This week was another tough one to start with. The snow definitely is making things much harder. No only some of my runs are somewhat inefficient running, I am putting a lot more stress on my hips and everything else when running in packed snow due to poor footing.In addition, I also got a little sick in the middle of the week but was able to shake it out by end of Saturday. I was supposed to race a Super Sunday 10k on Sunday, but it now has been postponed which means I will not be able to run it anymore. I am hoping to race either 3k or 5k at Valentine depending on which race has a more competitive field. If the fields are not strong enough for me to have a chance to PR, then I will scratch and save my efforts.
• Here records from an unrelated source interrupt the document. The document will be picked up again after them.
/-! ### The invariant and the turn of each agent (20_memory.md R85) -/

theorem WriteEffect.keeps_inv {w : Word} {t : State} (h : WriteEffect w s t) (hs : s.Inv) :
    t.Inv := by
  cases h with
  | same => exact hs
  | error code hc => exact raiseError_keeps_inv hs hc
  | status => exact writeStatus_keeps_inv hs w
  | inten => exact hs.frame
  | accept i idle dec rounds => exact accept_inv hs ((busy_eq_false_iff s).1 idle) dec rounds
  | data idle =>
    have hp := (busy_eq_false_iff s).1 idle
    exact .of_idle hp (hs.dreq_of_idle hp) hs.code_iff_err hs.count_bound

theorem hostStep_keeps_inv (hs : s.Inv) : (hostStep s).Inv := by
  obtain ⟨h, e | ⟨off, w, e⟩⟩ := hostStep_cases s <;> rw [e]
  · exact hs.frame
  · exact (busWrite_effect off w _).keeps_inv (hs.frame (host := h))

/-- The answered command resumes after its request (42_cmd_hash_kdf.md R210 (c)). -/
theorem digestStep_keeps_inv (hs : s.Inv) : (digestStep s).Inv := by
  rcases digestStep_cases s with ⟨hp, m, -, e⟩ | ⟨-, e⟩ <;> rw [e]
  · have busy : s.busy = true := (busy_eq_true_iff s).2 (.inr hp)
    exact {
      busy_not_done := fun _ => hs.busy_not_done busy
      request_in_wait := fun _ => rfl
      wait_message := fun h => nomatch h
      wait_resume := fun h => nomatch h
      resume_command := fun _ => hs.resume_command busy
      running_decodes := fun _ => hs.running_decodes busy
      code_iff_err := hs.code_iff_err
      count_bound := hs.count_bound
      kdf_latch := fun _ => hs.kdf_latch busy }
  · exact hs

/-- A core step of the running command completes it, with ROUNDCNT within its bound, or leaves it
waiting for the digest of TMPOUT, with a round still to come if it is KDFBLK. -/
theorem exec_keeps_inv (hs : s.Inv) {i : Instr} {t : State} (hp : s.phase = .run)
    (hd : decode s.cur = .ok i) (h : exec i s = .next t) : t.Inv := by
  have busy : s.busy = true := (busy_eq_true_iff s).2 (.inl hp)
  have latch : i = .kdfblk → s.rlat = s.rounds ∧ s.roundcnt < s.rlat :=
    fun hi => hs.kdf_latch busy (hi ▸ hd)
  obtain ⟨u, hw, he⟩ := exec_cases h
  have hf := hw.frame
  have bound : u.roundcnt ≤ u.rlat := hw.roundcnt_le hs.count_bound fun hi => (latch hi).2
  have code : u.errcode = .none ↔ u.err = false := by rw [hf.errcode, hf.err]; exact hs.code_iff_err
  have cur : decode u.cur = .ok i := by rw [hf.cur, hd]
  cases he with
  | completes =>
    refine .of_idle rfl (hw.dreq_eq.trans ?_) code bound
    exact hs.request_in_wait (by rw [hp]; decide)
  | requests hi =>
    exact {
      busy_not_done := fun _ => hw.done_eq.trans (hs.busy_not_done busy)
      request_in_wait := fun h => absurd rfl h
      wait_message := fun _ => rfl
      wait_resume := fun _ => rfl
      resume_command := fun _ _ => by
        obtain rfl | ⟨rfl, -⟩ := hi
        · exact .inl cur
        · exact .inr cur
      running_decodes := fun _ => ⟨i, cur⟩
      code_iff_err := code
      count_bound := bound
      kdf_latch := fun _ h => by
        have hik : i = .kdfblk := Except.ok.inj (cur.symm.trans h)
        obtain hr | ⟨-, hlt⟩ := hi
        · exact nomatch hik.symm.trans hr
        · exact ⟨hf.rlat.trans ((latch hik).1.trans hf.rounds.symm), hlt⟩ }

theorem coreStep_keeps_inv (hs : s.Inv) {t : State} (h : coreStep s = .next t) : t.Inv := by
  obtain ⟨-, rfl⟩ | ⟨hp, i, hd, he⟩ := coreStep_cases h
  · exact hs
  · exact exec_keeps_inv hs hp hd he

theorem reset_inv : State.reset.Inv :=
  .of_idle rfl rfl (by decide) (by decide)

theorem resetCore_inv (s : State) : (resetCore s).Inv := reset_inv.frame

theorem turnStep_keeps_inv (hs : s.Inv) {turn : Turn} {t : State}
    (h : turnStep turn s = .next t) : t.Inv := by
  cases turn with
  | host => cases h; exact hostStep_keeps_inv hs
  | core => exact coreStep_keeps_inv hs h
  | digest => cases h; exact digestStep_keeps_inv hs
  | reset => cases h; exact resetCore_inv s
  | resetHost =>
    cases h
    obtain ⟨host, e⟩ := resetHostStep_core s
    rw [e]
    exact (resetCore_inv s).frame

end Invariant

/-- Settles O43: the reset state is idle with every register zero. -/
theorem resetMeetsTheInvariant : Obligations.ResetMeetsTheInvariant := reset_inv

/-- Settles O44: a step is one turn of one agent, and each agent's turn keeps the invariant. -/
theorem stepKeepsTheInvariant : Obligations.StepKeepsTheInvariant := by
  intro s t hs h
  obtain ⟨turn, sched, e⟩ := step_turn s
  exact turnStep_keeps_inv (hs.frame (sched := sched)) (e.symm.trans h)

end Sys2Proof.Machine
end

section
/-! The check words of the constant tables (12_constant_rom.md R68). -/

namespace Sys2Proof.Machine

/-- The initial words in the order of 12_constant_rom.md R60: P_INIT, then S_INIT[0] to S_INIT[3]. -/
def initWords : List Word := pInit.toList ++ (sInit.toList.map Vector.toList).flatten

theorem initWords_sum : initWords.foldl (· + ·) 0 = 0x6BBF03AC := by decide +kernel

theorem initWords_xor : initWords.foldl (· ^^^ ·) 0 = 0x6FFA520A := by decide +kernel

/-- Settles O58: the eight words by looking them up, the sum and the XOR by computing them over the
initial words. -/
theorem romCheckWords : Obligations.RomCheckWords :=
  ⟨⟨rfl, rfl⟩, ⟨rfl, rfl⟩, ⟨rfl, rfl⟩, ⟨rfl, rfl⟩, initWords_sum, initWords_xor⟩

end Sys2Proof.Machine
end

section
/-! Proofs of the statements about the register block (20_memory.md): the register map, the lanes of
the byte buffers, bus reads and bus writes. -/

namespace Sys2Proof.Machine

/-! ### The register map (20_memory.md R70, R72, R80) -/

/-- The two low bits of an offset are ignored (R70). -/
theorem wordOffset_ofNat {a : Nat} (h : a < 0x2000) :
    wordOffset (BitVec.ofNat 13 a) = 4 * (a / 4) := by
  unfold wordOffset
  rw [BitVec.extractLsb'_toNat, BitVec.toNat_ofNat, Nat.shiftRight_eq_div_pow]
  omega

/-- The byte offset of a register or window word (R72); the reserved offsets have none, and get the
end of the block. -/
def Reg.byteOffset : Reg → Nat
  | .id => 0x0000
  | .status => 0x0004
  | .cmd => 0x0008
  | .rounds => 0x000C
  | .roundcnt => 0x0010
  | .inten => 0x0014
  | .pass k => 0x0100 + 4 * k.val
  | .salt k => 0x0140 + 4 * k.val
  | .tmpout k => 0x0180 + 4 * k.val
  | .out k => 0x01A0 + 4 * k.val
  | .cdata k => 0x01C0 + 4 * k.val
  | .p i => 0x0200 + 4 * i.val
  | .s t k => 0x0400 + 0x400 * t.val + 4 * k.val
  | .reserved => 0x2000

/-- The map of R72 read backwards. -/
theorem regOf_of_wordOffset {off : BitVec 13} {r : Reg} (h : wordOffset off = r.byteOffset) :
    regOf off = r := by
  cases r with
  | pass k | salt k | tmpout k | out k | cdata k | p k =>
    simp (disch := omega) [regOf, h, Reg.byteOffset, if_neg, dif_neg, dif_pos]
  | s t k =>
    simp (disch := omega) only [regOf, h, Reg.byteOffset, if_neg, dif_neg, dif_pos, Reg.s.injEq,
      Fin.ext_iff]
    omega
  | id | status | cmd | rounds | roundcnt | inten | reserved => simp [regOf, h, Reg.byteOffset]

theorem Reg.byteOffset_aligned (r : Reg) : r.byteOffset % 4 = 0 := by
  cases r with
  | pass k | salt k | tmpout k | out k | cdata k | p k | s t k => simp only [byteOffset]; omega
  | id | status | cmd | rounds | roundcnt | inten | reserved => rfl

theorem Reg.byteOffset_lt (r : Reg) (hr : r ≠ .reserved) : r.byteOffset < 0x1400 := by
  cases r with
  | pass k | salt k | tmpout k | out k | cdata k | p k | s t k => simp only [byteOffset]; omega
  | id | status | cmd | rounds | roundcnt | inten => simp [byteOffset]
  | reserved => exact absurd rfl hr

/-- Each register stands at its offset, whatever the two low bits are (R70, R72). -/
theorem regOf_byteOffset_add (r : Reg) (hr : r ≠ .reserved) {b : Nat} (hb : b < 4) :
    regOf (BitVec.ofNat 13 (r.byteOffset + b)) = r := by
  refine regOf_of_wordOffset ?_
  have bound := r.byteOffset_lt hr
  have aligned := r.byteOffset_aligned
  rw [wordOffset_ofNat (by omega)]
  omega

/-- The offsets between the windows are reserved (R72, R80). -/
theorem regOf_reserved {off : BitVec 13}
    (h : (0x0018 ≤ wordOffset off ∧ wordOffset off < 0x0100) ∨
      (0x01E0 ≤ wordOffset off ∧ wordOffset off < 0x0200) ∨
      (0x0248 ≤ wordOffset off ∧ wordOffset off < 0x0400) ∨ 0x1400 ≤ wordOffset off) :
    regOf off = .reserved := by
  simp (disch := omega) only [regOf, if_neg, dif_neg]

/-- Settles O9: the map read backwards, and the ranges it leaves. -/
theorem registerMap : Obligations.RegisterMap := by
  intro b hb
  have reg := fun r hr => regOf_byteOffset_add r hr hb
  refine ⟨reg .id nofun, reg .status nofun, reg .cmd nofun, reg .rounds nofun,
    reg .roundcnt nofun, reg .inten nofun, fun k => reg (.pass k) nofun,
    fun k => reg (.salt k) nofun, fun k => reg (.tmpout k) nofun, fun k => reg (.out k) nofun,
    fun k => reg (.cdata k) nofun, fun i => reg (.p i) nofun, fun t k => reg (.s t k) nofun,
    fun a ha => regOf_reserved ?_⟩
  rw [wordOffset_ofNat (by omega)]
  omega

/-! ### The lanes of the byte buffers (20_memory.md R73) -/

/-- Byte `b` of a bus word (R73). -/
theorem wordOfBytes_byte (b0 b1 b2 b3 : Byte) (b : Nat) (hb : b < 4) :
    (wordOfBytes b0 b1 b2 b3).extractLsb' (8 * b) 8 = #v[b0, b1, b2, b3][b] := by
  unfold wordOfBytes
  have : b = 0 ∨ b = 1 ∨ b = 2 ∨ b = 3 := by omega
  rcases this with rfl | rfl | rfl | rfl <;>
    simp (disch := omega) only [BitVec.extractLsb'_append_eq_of_le,
      BitVec.extractLsb'_append_eq_of_add_le, Nat.reduceMul] <;>
    exact BitVec.extractLsb'_eq_self

/-- Byte `b` of bus word `k` of a buffer (R73). -/
theorem getLane_byte {n : Nat} (buf : Vector Byte n) (k : Nat) (h : 4 * k + 3 < n) (b : Nat)
    (hb : b < 4) : (getLane buf k h).extractLsb' (8 * b) 8 = buf[4 * k + b] := by
  unfold getLane
  rw [wordOfBytes_byte _ _ _ _ b hb]
  have : b = 0 ∨ b = 1 ∨ b = 2 ∨ b = 3 := by omega
  rcases this with rfl | rfl | rfl | rfl <;> rfl

/-- Every byte of a buffer after a bus write of word `k` (R73). -/
theorem getElem_setLane {n : Nat} (buf : Vector Byte n) (k : Nat) (w : Word) (h : 4 * k + 3 < n)
    (j : Nat) (hj : j < n) :
    (setLane buf k w h)[j] = if j / 4 = k then w.extractLsb' (8 * (j % 4)) 8 else buf[j] := by
  split
  · rename_i hk
    subst hk
    have e := setLane_getElem buf (j / 4) w h (j % 4) (Nat.mod_lt _ (by decide))
    simpa only [Nat.div_add_mod] using e
  · simp (disch := omega) only [setLane, Vector.getElem_set, if_neg]

/-- A second write of the same word changes nothing (R73). -/
theorem setLane_setLane {n : Nat} (buf : Vector Byte n) (k : Nat) (w : Word) (h : 4 * k + 3 < n) :
    setLane (setLane buf k w h) k w h = setLane buf k w h := by
  refine Vector.ext fun j hj => ?_
  simp only [getElem_setLane]
  split <;> rfl

/-- Every entry of the S-boxes after a write of one of them. -/
theorem getElem_setBox (v : Vector (Vector Word 256) 4) (t : Fin 4) (k : Fin 256) (w : Word)
    (i : Fin 4) (j : Fin 256) :
    (v.set t (v[t].set k w))[i][j] = if i = t ∧ j = k then w else v[i][j] := by
  simp only [Fin.getElem_fin, Vector.getElem_set, Fin.val_inj, eq_comm (a := t)]
  by_cases hi : i = t
  · subst hi
    simp [Vector.getElem_set, Fin.val_inj, eq_comm (a := k)]
  · simp [hi]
Anyways, now turning my attention to the marathon. After finishing fall xc, I started the 16 week training for the marathon. The 16 is actually more like 2 eight-week windows. The first 8 weeks have been focused on getting me back on the track, meaning bringing my flexibility back, improving my turnover and getting my hips stronger through use of hurdle drills. Now on Feb 14, the next 8 week window will start in which I will be doing 6 weeks of marathon specific work (a lot of tempos at and below MP) and then 2 weeks of taper. I think I feel fit enough to be able to handle the work ahead, but its still going to be a mental challenge since it is my first time doing these type of training. I like challenges though. Some workouts I've been itching to do, but have been patiently waiting for the right time. The right time is now arriving (and very quick!). I will keep you all informed. Let me know if there is anything is specific you would like to know. As always, thanks for the support!



Comments

  1. Is there a specific reason for getting your hips stronger? (besides the principle of strengthening)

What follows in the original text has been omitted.